Nothing beats the sound of deep, hearty belly laughs from your kids...especially when they come three milliseconds after the shallow, grating devil-howls of a mega-tantrum.
Today we were blessed with multiple chances to experience both.
This evening we jumped from a guffaw-filled game of slam-then-pound-the-pantry-door to a tear-filled game of slam-then-pound-whoever-has-the-'bat phone'.
A bit later we had what might go down in the Guinness Record Book as the funniest game of catch ever [based solely on The Wubster's uncontrollable chuckling every time he chucked the ball], which was quickly followed by what might go down in the Guinness Record Book as most shrieks of malcontent during a game of 'put-on-some-underwear-nobody-wants-to-see-your-private-sector-anymore' [based solely on Mini-Me flopping around the house...not THAT Mini-Me, thank you]
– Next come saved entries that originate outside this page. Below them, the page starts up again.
/-- The seven fault classes (R27), in the order of their codes (R352). -/
inductive FaultClass | la | lb | ds | na | nb | sa | sb
deriving DecidableEq, Repr

/-- The fault class's code (R352). -/
def FaultClass.code : FaultClass → Nat
  | .la => 0 | .lb => 1 | .ds => 2 | .na => 3 | .nb => 4 | .sa => 5 | .sb => 6

/-- A configuration triple (R71). -/
structure Triple where
  addr : Nat
  mask : Nat
  value : Nat
deriving DecidableEq, Repr

/-- A configuration patch (R71). -/
structure Patch where
  addr : Nat
  words : List Nat
deriving DecidableEq, Repr

/-- A base image or an overlay (R71): its triples and patches, and the header before them with its magic, its mode code (0xFF
for the base), whether its reserved bytes are zero, and its three counts. -/
structure Image where
  triples : List Triple
  patches : List Patch
  mode : Nat := 0xFF
  magic : Nat := 0x4F564C59
  zero : Bool := true
  nTriples : Nat := triples.length
  nPatches : Nat := patches.length
  nWords : Nat := (patches.map fun p => p.words.length).sum
deriving DecidableEq, Repr

/-- An image that writes nothing. -/
def Image.empty : Image := { triples := [], patches := [] }

/-- The bytes that an image takes (R71). -/
def Image.size (im : Image) : Nat := 16 + 12 * im.triples.length + (im.patches.map fun p => 8 + 4 * p.words.length).sum

/-- What the check of a signed object comes to (R66): the SHA-512 of the modulus and exponent that it carries, the exponent,
whether the signature verifies, and whether every hash that it lists matches. The empty list stands for the hash of the
development key (R2), which the spec does not spell out. -/
structure Signed where
  keyHash : List Nat := []
  exponent : Nat := 65537
  sigOk : Bool := true
  hashesOk : Bool := true
deriving DecidableEq, Repr

/-- What happens to a downlink frame on its way to a drive head (R223): the bits that turn over, byte by byte from the start
field on (a byte without an entry arrives as sent), and whether a cell arrives with a code violation. -/
structure Noise where
  flips : List (BitVec 8) := []
  violation : Bool := false
deriving DecidableEq, Repr

/-- An uplink frame as it arrives at the Deputy (R232): its bytes from the start field to the CRC, and whether a cell has a code
violation. -/
structure UplinkFrame where
  bytes : List (BitVec 8)
  violation : Bool := false
deriving DecidableEq, Repr

/-- A headframe as its bytes spell it (R65); `zero` says that its reserved bytes are zero. -/
structure Headframe where
  magic : Nat := 0x48444652
  format : Nat := 1
  keySlot : Nat := 0
  lamp : Nat × Nat := (0x00010000, 0x00010000)
  slots : Nat × Nat := (0x01000000, 0x02000000)
  copy1 : Nat × Nat := (0x00020000, 0x00020000)
  copy2 : Nat × Nat := (0x00040000, 0x00020000)
  emmcBase : Nat := 0
  emmcMhz : Nat := 200
  xspiMhz : Nat := 200
  xspiDummy : Nat := 20
  zero : Bool := true
deriving DecidableEq, Repr

/-- A boot image as its header spells it (R68), with its payload: load address, length and payload offset of each segment. -/
structure BootImage where
  magic : Nat := 0x424F4F54
  format : Nat := 1
  keySlot : Nat := 0
  version : Nat := 0
  length : Nat
  entry : Nat
  segments : List (Nat × Nat × Nat)
  zero : Bool := true
  payload : List Nat
deriving DecidableEq, Repr

/-- A configuration container as its header and images spell it (R70). `overlays` lists the overlays of mode codes 0 to 7,
`places` the offset and length of the base image and of each overlay; `flagsZero` says that the other bits of the flags are
zero, `zero` that the reserved bytes are; the hashes, the key and the signature stand as bytes. -/
structure Container where
  keySlot : Nat
  application : Nat
  arrangement : Nat
  reducedOk : Bool
  partnerWait : Nat
  timeWait : Nat
  version : Nat
  base : Image
  overlays : List Image
  magic : Nat := 0x43464743
  format : Nat := 1
  places : List (Nat × Nat) :=
    (overlays.foldl (fun (a : List (Nat × Nat) × Nat) im => (a.1 ++ [(a.2, im.size)], a.2 + im.size))
      ([(2048, base.size)], 2048 + base.size)).1
  total : Nat := (places.map fun p => p.1 + p.2).foldl max 2048
  flagsZero : Bool := true
  zero : Bool := true
  hashes : List (List Nat) := []
  key : List Nat := []
  signature : List Nat := []
deriving DecidableEq, Repr

/-- What the outside world answers to one start step: it passes, it fails with a code of R78, or it has not ended. -/
inductive StepIn | pass | fail (code : Nat) | wait
deriving DecidableEq, Repr

/-- One calibration record of the calibration partition (R138, R146): its channel (0 to 63 converter channels, 64 to 75
sigma-delta filters; higher numbers are out of range), its sequence, its lane, whether its CRC-32C holds, its
coefficients as `ADC_CHc_CORR` holds them, its bound e0, and its three bands (signal format, 0.1 degree, 0.1 V). -/
structure CalRecord where
  chan : Nat
  seq : Nat
  lane : Lane
  crcOk : Bool
  gain : Nat
  offset : Nat
  e0 : Nat
  cur : Int × Int
  temp : Int × Int
  vdc : Int × Int
deriving DecidableEq, Repr

/-- A bank of the calibration partition (R139): its position, whether its header is valid (magic and header CRC), its bank
sequence, whether the CRC over its record slots holds, its records. -/
structure CalBank where
  pos : Nat
  headerOk : Bool := true
  seq : Nat
  crcOk : Bool := true
  records : List CalRecord
deriving DecidableEq, Repr

/-- A supply of a lane island that its power-and-analog die monitors (R372, R454). -/
inductive IslandSupply
  | vbat | vint | vddc | vddm | vdda
  | vddio (bank : Fin 5)
deriving DecidableEq, Repr

/-- What cuts a safe-output test short (R348): nothing; an open request, a Safe stop or the loss of a closing condition; or
a close request, which waits. -/
inductive SoCut | none | open | close
deriving DecidableEq, Repr

/-- The readback of one safe output's test (R347): `SO_FB_k` and the `SO_LS_k` sense in the first pulse, `SO_FB_k` in the
second, and what cut the test short. -/
structure SoRead where
  out : Fin 12
  fb1 : Bool
  ls1 : Bool
  fb2 : Bool
  cut : SoCut
deriving DecidableEq, Repr

/-- What `ST13` measures of one half-bridge (R245), in 0.1 V: its gates as it begins, its bootstrap 1.5 ms after the pump starts, GL
in the pulse and after it, with the 10 ns counts that each took. -/
structure HbCheck where
  gh : Nat := 0
  gl : Nat := 0
  bst : Nat := 100
  glOn : Nat := 120
  onAfter : Nat := 0
  glOff : Nat := 0
  offAfter : Nat := 0
deriving DecidableEq, Repr

/-- What the media, tests and partners of a start hold ready for its steps (R75). `steps` gives the answer of `ST00` to
`ST19` in order; a step with no entry passes. `boot`, `hf` and `container` are the objects in the slot, the headframe and the
copy that the start tries, as they were programmed from outside, each with the check of its signature; `overlaysOk` says that
the hashes of the overlays match. `canary` says of each event of R359 whether it yielded its expected response
alone, `unexpected` whether any other response came; `selfTest` lists the averages of `ST11` that do not lie on their factory
values (12 g + 3 k + the reference of slice k of group g, and the deviation of the sum of 64 results), `sdfSeen` what each
modulator shows within 100 us: a clock edge, a 0 and a 1 (R147); `life` is the life estimate of the eMMC as `NVM_STATUS` lays
it out from bit 8 on; `banks` are the banks of the calibration partition as they were written from outside (R139); `unstable`
lists the pulse-train channels with an input level that does not stand still at `ST16` (R168); `vgd` is `VGD_x` in 0.1 V and
`hbs` what `ST13` measures of each half-bridge (R245). -/
structure StartInputs where
  steps : List StepIn
  boot : BootImage
  bootSig : Signed := {}
  hf : Headframe := {}
  hfSig : Signed := {}
  norLog2 : Nat
  life : Nat
  container : Container
  contSig : Signed := {}
  overlaysOk : Bool := true
  banks : List CalBank := []
  canary : List Bool
  unexpected : Bool
  selfTest : List (Nat × Int) := []
  sdfSeen : List (Bool × Bool × Bool) := []
  unstable : List (Fin 6) := []
  vgd : Nat := 120
  hbs : List HbCheck := []
deriving DecidableEq, Repr

/-- What the loader's checks and medium answer to a block (R82): the check of the header's signature (R66), whether programming
and read-back succeeded, and whether the whole payload's hash matches. -/
structure LoaderMedia where
  sig : Signed := {}
  programmed : Bool
  imageOk : Bool
deriving DecidableEq, Repr

/-- The kind of a conversion (R128, R129): a list entry, an urgent conversion (which aborts the entry of its phase or
meets an idle phase), or the restart of an aborted entry. -/
inductive ConvKind | normal | urgent (aborts : Bool) | restarted
deriving DecidableEq, Repr

/-- What the flux observer of a machine computes at an update, by equations that the spec does not give (R260): its angle
in 2^-32 turn, its speed and torque estimate (signal format), the distance in mA between the measured current vector and
its prediction, its stator flux on the two fixed axes (signal format, per `PSI_NOM`), and the rotation rate of the
short-circuit current vector (signal format). -/
structure ObsOut where
  theta : BitVec 32
  omega : Int
  torque : Int
  resid : Nat
  psiA : Int
  psiB : Int
  scOmega : Int
deriving DecidableEq, Repr


/-- A CAN frame as the bus carries it (R413, R414): `format` 0 classical, 1 FD, 2 XL. -/
structure CanFrame where
  format : Fin 3
  ide : Bool
  ident : BitVec 29
  brs : Bool
  esi : Bool
  remote : Bool
  sdt : BitVec 8
  vcid : BitVec 8
  sec : Bool
  acc : BitVec 32
  len : Nat
  data : List Nat
deriving DecidableEq, Repr

/-- How a CAN attempt ends (R410): without error, with an arbitration loss, or with an error of a kind that
`CANn_ERR.LAST` codes, in a data phase or not. -/
inductive CanEnd
  | done
  | lost
  | error (kind : Fin 7) (dataPhase : Bool)
deriving DecidableEq, Repr

/-- An Ethernet frame as the MAC receives it, without check sequence and tag (R421, R422): its bytes, its tag (PCP and
VID), and whether it is in error. -/
structure EthFrame where
  bytes : List Nat
  tag : Option (Fin 8 × BitVec 12)
  bad : Bool
deriving DecidableEq, Repr

/-- An 802.1AS message (R423): a Pdelay_Req with its sequence number, a Pdelay_Resp from which the station measures the
mean neighbour delay in ns, or an Announce. -/
inductive AsMsg
  | pdelayReq (seq : BitVec 16)
  | pdelayResp (delay : BitVec 32)
  | announce (present : Bool)
deriving DecidableEq, Repr

/-- One checker fault (R356): the pair (true for CP), the kind as `LCK_FAULT.KIND` codes it (1 mismatch, 2 input delay
parity, 3 output delay parity, 4 rail code, 5 collector disagreement), the compare group and the delay stage. -/
structure CheckFault where
  cp : Bool
  kind : Fin 6
  group : Fin 16
  stage : Bool
deriving DecidableEq, Repr

/-- What a rail controller senses at an update (R370, R374): the rail in 0.625 mV, the phase currents in 0.1 A, and the highest
current of each phase period that has ended since the last update, in 0.1 A. -/
structure RailSample where
  vddc : Nat
  phases : List Int
  peaks : List Int
deriving DecidableEq, Repr

/-- One sample of the `THM` block (R393): the lane die's and the power-and-analog die's sensors in 0.1 degree, the Deputy's
in degrees, and the input ratios of the NTC inputs in 2^-16. -/
structure ThmSample where
  die : List Int
  pap : List Int
  dep : List Int
  ntc : List Nat
deriving DecidableEq, Repr

/-- A sensor that a comparator of R401 watches: 0 to 7 of a lane die and 8 to 11 of its power-and-analog die, or one of the
Deputy's two. -/
inductive HotSensor | island (l : Lane) (i : Fin 12) | deputy (i : Fin 2)
deriving DecidableEq, Repr

/-- How the entry to PRODUCE ends (R444, R451): done, a media failure in step 2, or a supply loss after the key-store bank
has been begun. Every other lifecycle transition programs OTP alone. -/
inductive LcEnd | done | media | supplyLost
deriving DecidableEq, Repr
Raising kids is wild...no wonder so many children are raised by wolves...who else can handle the quick mood changes.
This morning, Mini-Me threw the tantrum-to-establish-far-worse-tantrums as Rach was trying to get him off to school. He kicked, screamed, and had to be carried shoe-less and coat-free to the car. Once Rach secured the beast inside his steel cage, he proceeded to thrash about, gnawing at the leather upholstery and foaming at the mouth until, at one point, he ended up in only his underwear [You're noticing a pattern, aren't you].
He screamed and pouted, lashing out with "I don't like you"s and "You make me SO mad"s until, about a block from school, a meek, sweet, polite voice wafted from the back seat...
"Mommy, can we go to IGA and get doughnuts, please?"